Count every line in the entries that holds the word "claims". The reply is that count alone.

(Stored data entries)
※
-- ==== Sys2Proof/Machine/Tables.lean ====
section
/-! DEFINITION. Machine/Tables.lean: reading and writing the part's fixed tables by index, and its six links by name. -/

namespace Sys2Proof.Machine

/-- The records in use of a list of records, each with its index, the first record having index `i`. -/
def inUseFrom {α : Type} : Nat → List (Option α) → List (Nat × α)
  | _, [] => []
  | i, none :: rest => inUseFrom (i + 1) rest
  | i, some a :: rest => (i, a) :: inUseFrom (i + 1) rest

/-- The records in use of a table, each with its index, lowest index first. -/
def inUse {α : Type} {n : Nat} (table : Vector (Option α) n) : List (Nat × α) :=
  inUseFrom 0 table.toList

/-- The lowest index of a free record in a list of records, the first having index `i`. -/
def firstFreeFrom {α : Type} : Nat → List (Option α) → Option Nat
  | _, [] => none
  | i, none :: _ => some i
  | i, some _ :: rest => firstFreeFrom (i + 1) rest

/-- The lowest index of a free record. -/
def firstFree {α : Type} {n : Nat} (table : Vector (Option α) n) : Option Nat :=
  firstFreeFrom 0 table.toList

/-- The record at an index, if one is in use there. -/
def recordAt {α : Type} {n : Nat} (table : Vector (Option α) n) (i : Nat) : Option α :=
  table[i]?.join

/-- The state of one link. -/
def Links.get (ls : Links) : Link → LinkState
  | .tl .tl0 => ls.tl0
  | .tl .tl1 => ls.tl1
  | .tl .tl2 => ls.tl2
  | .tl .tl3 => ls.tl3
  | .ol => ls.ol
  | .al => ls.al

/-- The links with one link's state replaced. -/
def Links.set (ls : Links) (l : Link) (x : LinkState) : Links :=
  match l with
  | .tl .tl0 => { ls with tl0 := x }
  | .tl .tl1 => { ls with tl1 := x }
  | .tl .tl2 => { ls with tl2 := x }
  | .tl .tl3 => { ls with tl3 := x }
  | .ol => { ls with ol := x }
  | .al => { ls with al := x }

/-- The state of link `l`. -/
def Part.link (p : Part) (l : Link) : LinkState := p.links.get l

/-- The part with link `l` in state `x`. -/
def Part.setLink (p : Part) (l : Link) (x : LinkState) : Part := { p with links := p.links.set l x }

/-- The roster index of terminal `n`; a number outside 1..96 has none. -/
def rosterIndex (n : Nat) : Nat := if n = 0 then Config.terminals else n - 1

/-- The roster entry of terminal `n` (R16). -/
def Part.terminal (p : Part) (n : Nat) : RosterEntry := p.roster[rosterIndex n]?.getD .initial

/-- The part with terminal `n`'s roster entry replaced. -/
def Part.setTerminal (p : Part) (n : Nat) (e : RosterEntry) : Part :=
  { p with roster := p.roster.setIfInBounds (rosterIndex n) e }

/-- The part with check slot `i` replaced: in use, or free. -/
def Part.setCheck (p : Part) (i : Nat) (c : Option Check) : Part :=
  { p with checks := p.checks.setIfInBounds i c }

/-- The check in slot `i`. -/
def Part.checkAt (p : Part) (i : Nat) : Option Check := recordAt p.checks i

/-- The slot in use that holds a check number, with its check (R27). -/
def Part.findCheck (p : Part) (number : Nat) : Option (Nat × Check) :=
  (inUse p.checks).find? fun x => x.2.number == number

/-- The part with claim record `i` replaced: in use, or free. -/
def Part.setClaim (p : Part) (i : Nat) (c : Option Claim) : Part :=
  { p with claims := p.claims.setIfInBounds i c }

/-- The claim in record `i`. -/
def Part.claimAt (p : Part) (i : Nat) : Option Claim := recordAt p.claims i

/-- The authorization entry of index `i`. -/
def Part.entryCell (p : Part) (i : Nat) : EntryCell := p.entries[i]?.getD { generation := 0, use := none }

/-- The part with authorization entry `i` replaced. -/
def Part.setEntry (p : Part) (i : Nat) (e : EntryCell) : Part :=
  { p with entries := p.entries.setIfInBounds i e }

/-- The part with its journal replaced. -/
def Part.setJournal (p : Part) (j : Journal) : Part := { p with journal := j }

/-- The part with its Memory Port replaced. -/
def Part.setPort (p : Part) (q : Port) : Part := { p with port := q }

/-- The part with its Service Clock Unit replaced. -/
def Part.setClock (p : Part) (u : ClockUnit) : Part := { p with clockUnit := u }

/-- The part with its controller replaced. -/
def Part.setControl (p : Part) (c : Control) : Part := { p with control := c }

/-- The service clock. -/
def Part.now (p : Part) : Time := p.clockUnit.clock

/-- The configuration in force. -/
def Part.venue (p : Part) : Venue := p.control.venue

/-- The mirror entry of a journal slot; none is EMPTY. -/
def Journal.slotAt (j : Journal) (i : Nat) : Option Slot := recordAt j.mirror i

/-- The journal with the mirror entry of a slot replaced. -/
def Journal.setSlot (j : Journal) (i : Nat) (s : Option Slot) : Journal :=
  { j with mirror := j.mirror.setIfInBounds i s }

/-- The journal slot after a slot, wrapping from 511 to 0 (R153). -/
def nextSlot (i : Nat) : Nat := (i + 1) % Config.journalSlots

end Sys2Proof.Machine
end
※
## [ANSWER SPACE]
2